Раздался звонок. Горничная сердито крикнула:
— Туфли в каюту сорок три! Живее! Почему вы их не чистите?
— Я могу только сделать с ними полное наоборот. И вообще, не говорите мне о каких-то туфлях, когда я торжественно умираю. Что ж это за «святая земля», куда так трудно попасть маленькому еврею? Лучше уж сорок лет ходить по твердой пустыне. Уберите эти туфли, не то будет плохо!..

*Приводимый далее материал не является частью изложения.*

-- ==== Sys2Proof/Machine/Codec.lean ====
section
/-! DEFINITION. The codec command `encodePacket` (spec/40_packet_codec.md R60). -/

namespace Sys2Proof.Machine

/-- `encodePacket(instr, payload)`: one packet from an instruction, masked to 6 bits and never checked, and a payload of
at most 16 bytes, zero-filled to 16 (R60). -/
def encodePacket (P : Params) (instr : Nat) (payload : List Nat) : Except CommandError (List Byte) :=
  match checkPayload payload with
  | .error e => .error e
  | .ok _ => .ok (packetBytes P (BitVec.ofNat 6 instr) (pad16 (payload.map (BitVec.ofNat 8))))

/-- As a host command it returns the 24 bytes, appends nothing and writes no state (R60). -/
def execEncodePacket (instr : Nat) (payload : List Nat) (s : State) : Host.Outcome State Fault Refusal :=
  answerBytes s (encodePacket Config.live instr payload)

end Sys2Proof.Machine
end

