/-- `smoothScroll`: its one packet, its fine offset, its carry into a coarse wrap move, and that the visible content moves
by exactly one pixel (R96). -/
def Obligations.SmoothScrollRule : Prop :=
  ∀ (d : Direction) (s : State),
    let h := s.fb.hOff.val
    let v := s.fb.vOff.val
    let hc : Nat := match d with | .left => if h < 5 then 0 else 2 | .right => if 0 < h then 0 else 1 | .up => 0 | .down => 0
    let ho : Nat := match d with | .left => (h + 1) % 6 | .right => (h + 5) % 6 | .up => h | .down => h
    let vc : Nat := match d with | .left => 0 | .right => 0 | .up => if v < 11 then 0 else 2 | .down => if 0 < v then 0 else 1
    let vo : Nat := match d with | .left => v | .right => v | .up => (v + 1) % 12 | .down => (v + 11) % 12
    ∃ t, exec (.smoothScroll d) s = .next t ∧
      (∀ y x, y < 216 → x < 300 →
        view t.fb y x =
          match d with
          | .left => view s.fb y ((x + 1) % 300)
          | .right => view s.fb y ((x + 299) % 300)
          | .up => view s.fb ((y + 1) % 216) x
          | .down => view s.fb ((y + 215) % 216) x) ∧
      (hc = 0 → vc = 0 → t.fb.canvas = s.fb.canvas) ∧
      t.fb.hOff.val = ho ∧ t.fb.vOff.val = vo ∧
      t.fb.hTile.val = (s.fb.hTile.val + (if hc = 2 then 1 else if hc = 1 then 49 else 0)) % 50 ∧
      t.fb.vTile.val = (s.fb.vTile.val + (if vc = 2 then 1 else if vc = 1 then 17 else 0)) % 18 ∧
      t = { s with
        fb := { s.fb with
          canvas := t.fb.canvas, hTile := t.fb.hTile, vTile := t.fb.vTile, hOff := t.fb.hOff, vOff := t.fb.vOff }
        buffer := s.buffer ++
          emitted Config.SCROLL_COPY [0, BitVec.ofNat 8 (16 * hc + ho), BitVec.ofNat 8 (16 * vc + vo)]
        result := some .ok }

/-- Wrap periodicity: a full turn of coarse or smooth wrap scrolls in any direction restores the whole framebuffer state,
and so the visible content (R97). -/
def Obligations.WrapScrollIsPeriodic : Prop :=
  ∀ (d : Direction) (color : Nat) (s : State), color ≤ 15 →
    let tiles : Nat := match d with | .left => 50 | .right => 50 | .up => 18 | .down => 18
    let pixels : Nat := match d with | .left => 300 | .right => 300 | .up => 216 | .down => 216
    (∃ t, runAll (List.replicate tiles (.scroll d color none true)) s = .next t ∧ t.fb = s.fb ∧
      t.buffer.length = s.buffer.length + 24 * tiles) ∧
    ∃ t, runAll (List.replicate pixels (.smoothScroll d)) s = .next t ∧ t.fb = s.fb ∧
      t.buffer.length = s.buffer.length + 24 * pixels

/-! ### Palette and fades -/

/-- `paletteLow` and `paletteHigh`: their errors in order, the colours they load, and the packet they emit (R100, R101,
R102). -/
def Obligations.PaletteHalfRule : Prop :=
  ∀ (high dup : Bool) (palette : List Nat) (s : State),
    let i : Instr := if high then .paletteHigh palette dup else .paletteLow palette dup
    let base : Nat := if high then 8 else 0
    let n := palette.length
    ((8 < n ∨ ∃ v ∈ palette, 0xFFF < v) → exec i s = .next { s with result := some (.error .paletteRangeError) }) ∧
    (n < 8 → (∀ v ∈ palette, v ≤ 0xFFF) →
      (dup = true ∧ n = 0) ∨ (dup = false ∧ ∃ k < 8, n ≤ k ∧ entryOf s (base + k) = none) →
      exec i s = .next { s with result := some (.error .ambiguousFill) }) ∧
    (n ≤ 8 → (∀ v ∈ palette, v ≤ 0xFFF) →
      (n = 8 ∨ (dup = true ∧ 0 < n) ∨ (dup = false ∧ ∀ k < 8, n ≤ k → entryOf s (base + k) ≠ none)) →
      ∃ t, exec i s = .next t ∧
        (∀ k < 8,
          entryOf t (base + k) =
            (if k < n then some (BitVec.ofNat 12 (palette.getD k 0))
              else if dup then some (BitVec.ofNat 12 (palette.getD (k % n) 0))
              else entryOf s (base + k)) ∧
          entryOf t (8 - base + k) = entryOf s (8 - base + k)) ∧
        t = { s with
          fb := { s.fb with palette := t.fb.palette }
          buffer := s.buffer ++ emitted (if high then Config.LOAD_CLUT_HIGH else Config.LOAD_CLUT_LOW)
            (colorBytes ((List.range 8).map fun k => ((entryOf t (base + k)).getD 0).toNat))
          result := some .ok })
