-- ==== Sys2Proof/Laws/Canvas.lean ====
section
/-! SUPPORT. The canvas as an array of cells: what a built canvas reads as, when two canvases are equal, and what each
canvas operation reads as at every cell. The operations themselves need not be unfolded after this. -/

namespace Sys2Proof

@[simp] theorem tabulate_getElem {α : Type} (n : Nat) (f : Nat → α) (i : Nat) (h : i < n) :
    (tabulate n f)[i] = f i := by simp [tabulate]

theorem tabulate_toList {α : Type} (n : Nat) (f : Nat → α) : (tabulate n f).toList = (List.range n).map f := by
  simp [tabulate, Vector.toList]

namespace Machine

theorem pixelAt_in (cv : Canvas) {y x : Nat} (hy : y < 216) (hx : x < 300) : pixelAt cv y x = cv[y][x] := by
  simp only [pixelAt, hy, hx, and_self, dif_pos]; rfl

/-- There is no cell outside the canvas. -/
theorem pixelAt_out (cv : Canvas) {y x : Nat} (h : ¬ (y < 216 ∧ x < 300)) : pixelAt cv y x = none := by
  simp only [pixelAt, h, dif_neg, not_false_iff]

/-- A built canvas reads as the function it was built from. -/
theorem pixelAt_canvasOf (f : Nat → Nat → Cell) (y x : Nat) :
    pixelAt (canvasOf f) y x = if y < 216 ∧ x < 300 then f y x else none := by
  by_cases h : y < 216 ∧ x < 300
  · rw [pixelAt_in _ h.1 h.2, if_pos h]
    simp [canvasOf]
  · rw [pixelAt_out _ h, if_neg h]

/-- Canvases that agree on every cell are equal. -/
theorem canvas_ext {cv dv : Canvas} (h : ∀ y x, y < 216 → x < 300 → pixelAt cv y x = pixelAt dv y x) : cv = dv := by
  apply Vector.ext
  intro y hy
  apply Vector.ext
  intro x hx
  simpa only [pixelAt_in _ hy hx] using h y x hy hx

/-- Rebuilding a canvas from its own cells changes nothing. -/
theorem canvasOf_pixelAt (cv : Canvas) : canvasOf (pixelAt cv) = cv :=
  canvas_ext fun y x hy hx => by rw [pixelAt_canvasOf, if_pos ⟨hy, hx⟩]

/-- At reset every cell is `undef` (R28). -/
theorem pixelAt_reset (y x : Nat) : pixelAt Framebuffer.reset.canvas y x = none := by
  by_cases h : y < 216 ∧ x < 300
  · rw [pixelAt_in _ h.1 h.2]
    simp [Framebuffer.reset]
  · exact pixelAt_out _ h

/-- What a tile write leaves at every cell (R70, R71, R79). -/
theorem pixelAt_drawCells (f : Cell → ColorIndex → Cell) (a b : ColorIndex) (row col : Nat)
    (rows : Vector (BitVec 6) 12) (cv : Canvas) (y x : Nat) :
    pixelAt (drawCells f a b row col rows cv) y x =
      if (y < 216 ∧ x < 300) ∧ y / 12 = row ∧ x / 6 = col then
        f (pixelAt cv y x) (tileColor a b rows (x % 6) (y % 12))
      else pixelAt cv y x := by
  rw [drawCells, pixelAt_canvasOf]
  by_cases h : y < 216 ∧ x < 300
  · simp only [h, and_self, if_true, true_and]
  · simp only [h, false_and, if_false, pixelAt_out cv h]

theorem sourceIndex_lt {cmd : BitVec 2} {size dist n : Nat} (h : n < size) : sourceIndex cmd size dist n < size := by
  unfold sourceIndex
  split
  · exact Nat.mod_lt _ (by omega)
  · split
    · exact Nat.mod_lt _ (by omega)
    · exact h

theorem pixelAt_shiftH_wrap (cv : Canvas) (hCmd : BitVec 2) {y x : Nat} (hy : y < 216) (hx : x < 300) :
    pixelAt (shiftH cv hCmd .wrap) y x = pixelAt cv y (sourceIndex hCmd 300 6 x) := by
  unfold shiftH sourceIndex
  split
  · rw [pixelAt_canvasOf, if_pos ⟨hy, hx⟩]
    split
    · rw [Nat.mod_eq_of_lt (by omega)]
    · simp only [edgeCell]; exact congrArg _ (by omega)
  · split
    · rw [pixelAt_canvasOf, if_pos ⟨hy, hx⟩]
      split
      · congr 1; omega
      · simp only [edgeCell]; rw [Nat.mod_eq_of_lt (by omega)]
    · rfl

theorem pixelAt_shiftV_wrap (cv : Canvas) (vCmd : BitVec 2) {y x : Nat} (hy : y < 216) (hx : x < 300) :
    pixelAt (shiftV cv vCmd .wrap) y x = pixelAt cv (sourceIndex vCmd 216 12 y) x := by
  unfold shiftV sourceIndex
  split
  · rw [pixelAt_canvasOf, if_pos ⟨hy, hx⟩]
    split
    · rw [Nat.mod_eq_of_lt (by omega)]
    · simp only [edgeCell]; exact congrArg (pixelAt cv · x) (by omega)
  · split
    · rw [pixelAt_canvasOf, if_pos ⟨hy, hx⟩]
      split
      · congr 1; omega
      · simp only [edgeCell]; rw [Nat.mod_eq_of_lt (by omega)]
    · rfl

/-- A wrap shift is a permutation of the cells, cyclic along each axis (R73, R74). -/
theorem pixelAt_shift_wrap (cv : Canvas) (hCmd vCmd : BitVec 2) {y x : Nat} (hy : y < 216) (hx : x < 300) :
    pixelAt (shiftCanvas cv hCmd vCmd .wrap) y x = pixelAt cv (sourceIndex vCmd 216 12 y) (sourceIndex hCmd 300 6 x) := by
  rw [shiftCanvas, pixelAt_shiftV_wrap _ _ hy hx, pixelAt_shiftH_wrap _ _ (sourceIndex_lt hy) hx]

theorem pixelAt_shiftH_fill (cv : Canvas) (hCmd : BitVec 2) (col : ColorIndex) {y x : Nat} (hy : y < 216)
    (hx : x < 300) :
    pixelAt (shiftH cv hCmd (.fill col)) y x =
      if exposed hCmd 300 6 x then some col else pixelAt cv y (sourceIndex hCmd 300 6 x) := by
  unfold shiftH
  by_cases h2 : hCmd = 2
  · subst h2
    rw [if_pos rfl, pixelAt_canvasOf, if_pos ⟨hy, hx⟩]
    by_cases hlt : x < 294
    · rw [if_pos hlt, if_neg (by simp [exposed]; omega), sourceIndex, if_pos rfl, Nat.mod_eq_of_lt (by omega)]
    · rw [if_neg hlt, if_pos (.inl ⟨rfl, by omega⟩)]; rfl
  · rw [if_neg h2]
    by_cases h1 : hCmd = 1
    · subst h1
      rw [if_pos rfl, pixelAt_canvasOf, if_pos ⟨hy, hx⟩]
      by_cases hle : 6 ≤ x
      · rw [if_pos hle, if_neg (by simp [exposed]; omega), sourceIndex, if_neg h2, if_pos rfl]
        congr 1; omega
      · rw [if_neg hle, if_pos (.inr ⟨rfl, by omega⟩)]; rfl
    · rw [if_neg h1, if_neg (not_or.2 ⟨fun h => h2 h.1, fun h => h1 h.1⟩), sourceIndex, if_neg h2, if_neg h1]

theorem pixelAt_shiftV_fill (cv : Canvas) (vCmd : BitVec 2) (col : ColorIndex) {y x : Nat} (hy : y < 216)
    (hx : x < 300) :
    pixelAt (shiftV cv vCmd (.fill col)) y x =
      if exposed vCmd 216 12 y then some col else pixelAt cv (sourceIndex vCmd 216 12 y) x := by
  unfold shiftV
  by_cases h2 : vCmd = 2
  · subst h2
    rw [if_pos rfl, pixelAt_canvasOf, if_pos ⟨hy, hx⟩]
    by_cases hlt : y < 204
    · rw [if_pos hlt, if_neg (by simp [exposed]; omega), sourceIndex, if_pos rfl, Nat.mod_eq_of_lt (by omega)]
    · rw [if_neg hlt, if_pos (.inl ⟨rfl, by omega⟩)]; rfl
  · rw [if_neg h2]
    by_cases h1 : vCmd = 1
    · subst h1
      rw [if_pos rfl, pixelAt_canvasOf, if_pos ⟨hy, hx⟩]
      by_cases hle : 12 ≤ y
      · rw [if_pos hle, if_neg (by simp [exposed]; omega), sourceIndex, if_neg h2, if_pos rfl]
        congr 1; omega
      · rw [if_neg hle, if_pos (.inr ⟨rfl, by omega⟩)]; rfl
    · rw [if_neg h1, if_neg (not_or.2 ⟨fun h => h2 h.1, fun h => h1 h.1⟩), sourceIndex, if_neg h2, if_neg h1]

/-- A filling shift fills exactly the cells in the exposed column strip or the exposed line strip, and moves the rest
(R72, R74). -/
theorem pixelAt_shift_fill (cv : Canvas) (hCmd vCmd : BitVec 2) (col : ColorIndex) {y x : Nat} (hy : y < 216)
    (hx : x < 300) :
    pixelAt (shiftCanvas cv hCmd vCmd (.fill col)) y x =
      if exposed hCmd 300 6 x ∨ exposed vCmd 216 12 y then some col
      else pixelAt cv (sourceIndex vCmd 216 12 y) (sourceIndex hCmd 300 6 x) := by
  rw [shiftCanvas, pixelAt_shiftV_fill _ _ _ hy hx]
  by_cases hv : exposed vCmd 216 12 y
  · rw [if_pos hv, if_pos (.inr hv)]
  · rw [if_neg hv, pixelAt_shiftH_fill _ _ _ (sourceIndex_lt hy) hx]
    by_cases hh : exposed hCmd 300 6 x
    · rw [if_pos hh, if_pos (.inl hh)]
    · rw [if_neg hh, if_neg (by tauto)]

/-- With both commands 0 nothing moves (R72, R95). -/
theorem shiftCanvas_none (cv : Canvas) (m : Edge) : shiftCanvas cv 0 0 m = cv := by
  simp [shiftCanvas, shiftV, shiftH]

/-! ### Palette -/

theorem loadHalf_getElem (base : Nat) (colors : Vector Color 8) (pal : Palette) (k : Nat) (h : k < 16) :
    (loadHalf base colors pal)[k] =
      if hk : base ≤ k ∧ k < base + 8 then some (colors[k - base]'(by omega)) else pal[k] := by
  rw [loadHalf, tabulate_getElem _ _ _ h]
  by_cases hk : base ≤ k ∧ k < base + 8
  · have : k - base < 8 := by omega
    rw [if_pos hk, dif_pos hk]
    simp [List.getD_eq_getElem?_getD, this]
  · rw [if_neg hk, dif_neg hk]
    simp [List.getD_eq_getElem?_getD, h]

end Machine
end Sys2Proof
end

Сияло солнце, синело, успокоившись, море, мерно шел своей дорогой пароход «Виктория». Пассажиры первого класса переодевались к обеду. Непрестанно дребезжал звонок. Но не было ни сапогов английского майора, ни полуботинок двух веселых туристов, ни туфель богатой еврейки. На носу копошилась крохотная тень. Лазик по-прежнему стоял, согнувшись над бортом. Наконец-то его нашел лакей:
— Тебя все ищут, а ты что — рыбу ловишь? Где ботинки?
— Я… я не могу…
— Не валяй дурака. Качка кончилась.
— А вдруг она снова начнется? Это же не по звонку: так я сразу встал в удобную позу.
Это было мудро, но лакей, видимо, не любил философии. Он отлупил Лазика сапогами английского майора. Сапоги были солидные и со шпорами.
38
Приехав в Тель-Авив, Лазик сразу увидел десяток евреев, которые стояли возле вокзала, размахивая руками. Подойдя к ним поближе, Лазик услышал древнееврейские слова. Он не на шутку удивился.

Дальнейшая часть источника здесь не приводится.